■ Extracted material:
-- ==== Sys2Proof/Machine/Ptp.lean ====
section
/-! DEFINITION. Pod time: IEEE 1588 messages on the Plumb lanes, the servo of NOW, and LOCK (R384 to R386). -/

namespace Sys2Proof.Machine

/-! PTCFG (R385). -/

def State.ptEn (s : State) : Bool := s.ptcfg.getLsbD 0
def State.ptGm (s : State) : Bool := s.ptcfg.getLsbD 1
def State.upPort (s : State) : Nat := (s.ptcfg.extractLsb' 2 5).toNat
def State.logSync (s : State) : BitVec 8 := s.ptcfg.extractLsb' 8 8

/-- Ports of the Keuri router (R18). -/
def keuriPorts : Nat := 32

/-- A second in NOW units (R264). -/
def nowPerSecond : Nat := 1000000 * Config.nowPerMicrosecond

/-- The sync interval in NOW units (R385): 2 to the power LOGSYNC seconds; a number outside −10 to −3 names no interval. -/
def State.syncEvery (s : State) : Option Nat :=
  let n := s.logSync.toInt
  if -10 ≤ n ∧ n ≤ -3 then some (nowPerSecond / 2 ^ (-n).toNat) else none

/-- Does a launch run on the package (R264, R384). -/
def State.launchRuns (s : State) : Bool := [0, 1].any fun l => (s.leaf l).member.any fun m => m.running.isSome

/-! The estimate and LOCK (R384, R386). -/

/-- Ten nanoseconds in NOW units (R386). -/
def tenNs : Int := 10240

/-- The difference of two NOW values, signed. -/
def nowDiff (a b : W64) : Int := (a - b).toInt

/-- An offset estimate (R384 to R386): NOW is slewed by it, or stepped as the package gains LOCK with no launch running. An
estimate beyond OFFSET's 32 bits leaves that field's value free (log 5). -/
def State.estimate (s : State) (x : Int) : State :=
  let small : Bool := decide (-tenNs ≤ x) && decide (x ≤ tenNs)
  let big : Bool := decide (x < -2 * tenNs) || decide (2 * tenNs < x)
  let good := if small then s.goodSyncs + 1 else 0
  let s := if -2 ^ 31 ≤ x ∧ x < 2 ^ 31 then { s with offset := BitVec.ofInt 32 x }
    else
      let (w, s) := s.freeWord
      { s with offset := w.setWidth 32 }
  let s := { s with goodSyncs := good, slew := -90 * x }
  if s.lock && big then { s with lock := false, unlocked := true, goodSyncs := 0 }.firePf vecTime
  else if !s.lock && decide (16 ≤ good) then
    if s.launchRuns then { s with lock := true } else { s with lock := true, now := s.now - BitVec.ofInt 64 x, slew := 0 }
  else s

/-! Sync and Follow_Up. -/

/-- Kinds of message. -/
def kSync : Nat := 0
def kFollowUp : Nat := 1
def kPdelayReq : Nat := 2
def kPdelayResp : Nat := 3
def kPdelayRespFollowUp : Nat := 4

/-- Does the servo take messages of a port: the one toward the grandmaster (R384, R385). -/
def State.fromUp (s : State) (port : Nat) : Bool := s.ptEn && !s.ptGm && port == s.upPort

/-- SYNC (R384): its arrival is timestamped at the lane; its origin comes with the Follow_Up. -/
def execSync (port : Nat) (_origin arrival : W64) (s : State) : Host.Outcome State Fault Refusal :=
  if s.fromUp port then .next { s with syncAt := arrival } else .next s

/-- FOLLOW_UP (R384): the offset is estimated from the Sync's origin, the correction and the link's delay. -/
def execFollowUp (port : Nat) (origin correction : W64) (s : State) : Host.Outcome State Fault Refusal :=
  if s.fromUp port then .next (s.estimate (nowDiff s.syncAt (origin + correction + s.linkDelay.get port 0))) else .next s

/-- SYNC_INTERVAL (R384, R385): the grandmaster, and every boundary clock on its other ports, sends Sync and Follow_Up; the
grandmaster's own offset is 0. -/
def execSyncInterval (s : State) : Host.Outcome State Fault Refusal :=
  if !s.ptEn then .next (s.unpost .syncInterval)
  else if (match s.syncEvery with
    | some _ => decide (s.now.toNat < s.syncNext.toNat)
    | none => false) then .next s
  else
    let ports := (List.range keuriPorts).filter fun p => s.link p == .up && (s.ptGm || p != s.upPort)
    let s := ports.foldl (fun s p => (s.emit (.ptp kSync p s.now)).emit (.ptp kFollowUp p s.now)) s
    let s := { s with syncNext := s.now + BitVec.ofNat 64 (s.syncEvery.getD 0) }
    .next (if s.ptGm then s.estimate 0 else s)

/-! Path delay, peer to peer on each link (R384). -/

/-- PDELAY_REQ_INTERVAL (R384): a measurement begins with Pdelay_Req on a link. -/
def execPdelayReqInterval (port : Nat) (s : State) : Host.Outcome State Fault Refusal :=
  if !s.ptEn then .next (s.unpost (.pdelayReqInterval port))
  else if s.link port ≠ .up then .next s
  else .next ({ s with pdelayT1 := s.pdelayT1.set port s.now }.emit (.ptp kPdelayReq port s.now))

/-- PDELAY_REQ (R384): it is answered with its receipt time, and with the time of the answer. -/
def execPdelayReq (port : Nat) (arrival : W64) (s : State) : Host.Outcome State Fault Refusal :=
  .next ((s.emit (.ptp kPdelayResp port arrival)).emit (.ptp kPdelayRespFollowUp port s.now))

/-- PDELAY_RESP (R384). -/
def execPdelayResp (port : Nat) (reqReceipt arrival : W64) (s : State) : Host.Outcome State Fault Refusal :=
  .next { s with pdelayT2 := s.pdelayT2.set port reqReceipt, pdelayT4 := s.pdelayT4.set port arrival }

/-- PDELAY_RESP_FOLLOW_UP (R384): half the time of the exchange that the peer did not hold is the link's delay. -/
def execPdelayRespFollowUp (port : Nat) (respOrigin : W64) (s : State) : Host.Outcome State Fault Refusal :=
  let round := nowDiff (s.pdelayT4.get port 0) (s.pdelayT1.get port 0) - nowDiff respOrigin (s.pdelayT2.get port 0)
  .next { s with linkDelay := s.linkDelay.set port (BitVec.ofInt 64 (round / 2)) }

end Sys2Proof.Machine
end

■ Task statement: The whole listing is needed again, word for word.

■ Exercise response:
-- ==== Sys2Proof/Machine/Ptp.lean ====
section
/-! DEFINITION. Pod time: IEEE 1588 messages on the Plumb lanes, the servo of NOW, and LOCK (R384 to R386). -/

namespace Sys2Proof.Machine

/-! PTCFG (R385). -/

def State.ptEn (s : State) : Bool := s.ptcfg.getLsbD 0
def State.ptGm (s : State) : Bool := s.ptcfg.getLsbD 1
def State.upPort (s : State) : Nat := (s.ptcfg.extractLsb' 2 5).toNat
def State.logSync (s : State) : BitVec 8 := s.ptcfg.extractLsb' 8 8

/-- Ports of the Keuri router (R18). -/
def keuriPorts : Nat := 32

/-- A second in NOW units (R264). -/
def nowPerSecond : Nat := 1000000 * Config.nowPerMicrosecond

/-- The sync interval in NOW units (R385): 2 to the power LOGSYNC seconds; a number outside −10 to −3 names no interval. -/
def State.syncEvery (s : State) : Option Nat :=
  let n := s.logSync.toInt
  if -10 ≤ n ∧ n ≤ -3 then some (nowPerSecond / 2 ^ (-n).toNat) else none

/-- Does a launch run on the package (R264, R384). -/
def State.launchRuns (s : State) : Bool := [0, 1].any fun l => (s.leaf l).member.any fun m => m.running.isSome

/-! The estimate and LOCK (R384, R386). -/

/-- Ten nanoseconds in NOW units (R386). -/
def tenNs : Int := 10240

/-- The difference of two NOW values, signed. -/
def nowDiff (a b : W64) : Int := (a - b).toInt

/-- An offset estimate (R384 to R386): NOW is slewed by it, or stepped as the package gains LOCK with no launch running. An
estimate beyond OFFSET's 32 bits leaves that field's value free (log 5). -/
def State.estimate (s : State) (x : Int) : State :=
  let small : Bool := decide (-tenNs ≤ x) && decide (x ≤ tenNs)
  let big : Bool := decide (x < -2 * tenNs) || decide (2 * tenNs < x)
  let good := if small then s.goodSyncs + 1 else 0
  let s := if -2 ^ 31 ≤ x ∧ x < 2 ^ 31 then { s with offset := BitVec.ofInt 32 x }
    else
      let (w, s) := s.freeWord
      { s with offset := w.setWidth 32 }
  let s := { s with goodSyncs := good, slew := -90 * x }
  if s.lock && big then { s with lock := false, unlocked := true, goodSyncs := 0 }.firePf vecTime
  else if !s.lock && decide (16 ≤ good) then
    if s.launchRuns then { s with lock := true } else { s with lock := true, now := s.now - BitVec.ofInt 64 x, slew := 0 }
  else s

/-! Sync and Follow_Up. -/

/-- Kinds of message. -/
def kSync : Nat := 0
def kFollowUp : Nat := 1
def kPdelayReq : Nat := 2
def kPdelayResp : Nat := 3
def kPdelayRespFollowUp : Nat := 4

/-- Does the servo take messages of a port: the one toward the grandmaster (R384, R385). -/
def State.fromUp (s : State) (port : Nat) : Bool := s.ptEn && !s.ptGm && port == s.upPort

/-- SYNC (R384): its arrival is timestamped at the lane; its origin comes with the Follow_Up. -/
def execSync (port : Nat) (_origin arrival : W64) (s : State) : Host.Outcome State Fault Refusal :=
  if s.fromUp port then .next { s with syncAt := arrival } else .next s

/-- FOLLOW_UP (R384): the offset is estimated from the Sync's origin, the correction and the link's delay. -/
def execFollowUp (port : Nat) (origin correction : W64) (s : State) : Host.Outcome State Fault Refusal :=
  if s.fromUp port then .next (s.estimate (nowDiff s.syncAt (origin + correction + s.linkDelay.get port 0))) else .next s

/-- SYNC_INTERVAL (R384, R385): the grandmaster, and every boundary clock on its other ports, sends Sync and Follow_Up; the
grandmaster's own offset is 0. -/
def execSyncInterval (s : State) : Host.Outcome State Fault Refusal :=
  if !s.ptEn then .next (s.unpost .syncInterval)
  else if (match s.syncEvery with
    | some _ => decide (s.now.toNat < s.syncNext.toNat)
    | none => false) then .next s
  else
    let ports := (List.range keuriPorts).filter fun p => s.link p == .up && (s.ptGm || p != s.upPort)
    let s := ports.foldl (fun s p => (s.emit (.ptp kSync p s.now)).emit (.ptp kFollowUp p s.now)) s
    let s := { s with syncNext := s.now + BitVec.ofNat 64 (s.syncEvery.getD 0) }
    .next (if s.ptGm then s.estimate 0 else s)

/-! Path delay, peer to peer on each link (R384). -/

/-- PDELAY_REQ_INTERVAL (R384): a measurement begins with Pdelay_Req on a link. -/
def execPdelayReqInterval (port : Nat) (s : State) : Host.Outcome State Fault Refusal :=
  if !s.ptEn then .next (s.unpost (.pdelayReqInterval port))
  else if s.link port ≠ .up then .next s
  else .next ({ s with pdelayT1 := s.pdelayT1.set port s.now }.emit (.ptp kPdelayReq port s.now))

/-- PDELAY_REQ (R384): it is answered with its receipt time, and with the time of the answer. -/
def execPdelayReq (port : Nat) (arrival : W64) (s : State) : Host.Outcome State Fault Refusal :=
  .next ((s.emit (.ptp kPdelayResp port arrival)).emit (.ptp kPdelayRespFollowUp port s.now))

/-- PDELAY_RESP (R384). -/
def execPdelayResp (port : Nat) (reqReceipt arrival : W64) (s : State) : Host.Outcome State Fault Refusal :=
  .next { s with pdelayT2 := s.pdelayT2.set port reqReceipt, pdelayT4 := s.pdelayT4.set port arrival }

/-- PDELAY_RESP_FOLLOW_UP (R384): half the time of the exchange that the peer did not hold is the link's delay. -/
def execPdelayRespFollowUp (port : Nat) (respOrigin : W64) (s : State) : Host.Outcome State Fault Refusal :=
  let round := nowDiff (s.pdelayT4.get port 0) (s.pdelayT1.get port 0) - nowDiff respOrigin (s.pdelayT2.get port 0)
  .next { s with linkDelay := s.linkDelay.set port (BitVec.ofInt 64 (round / 2)) }

end Sys2Proof.Machine
end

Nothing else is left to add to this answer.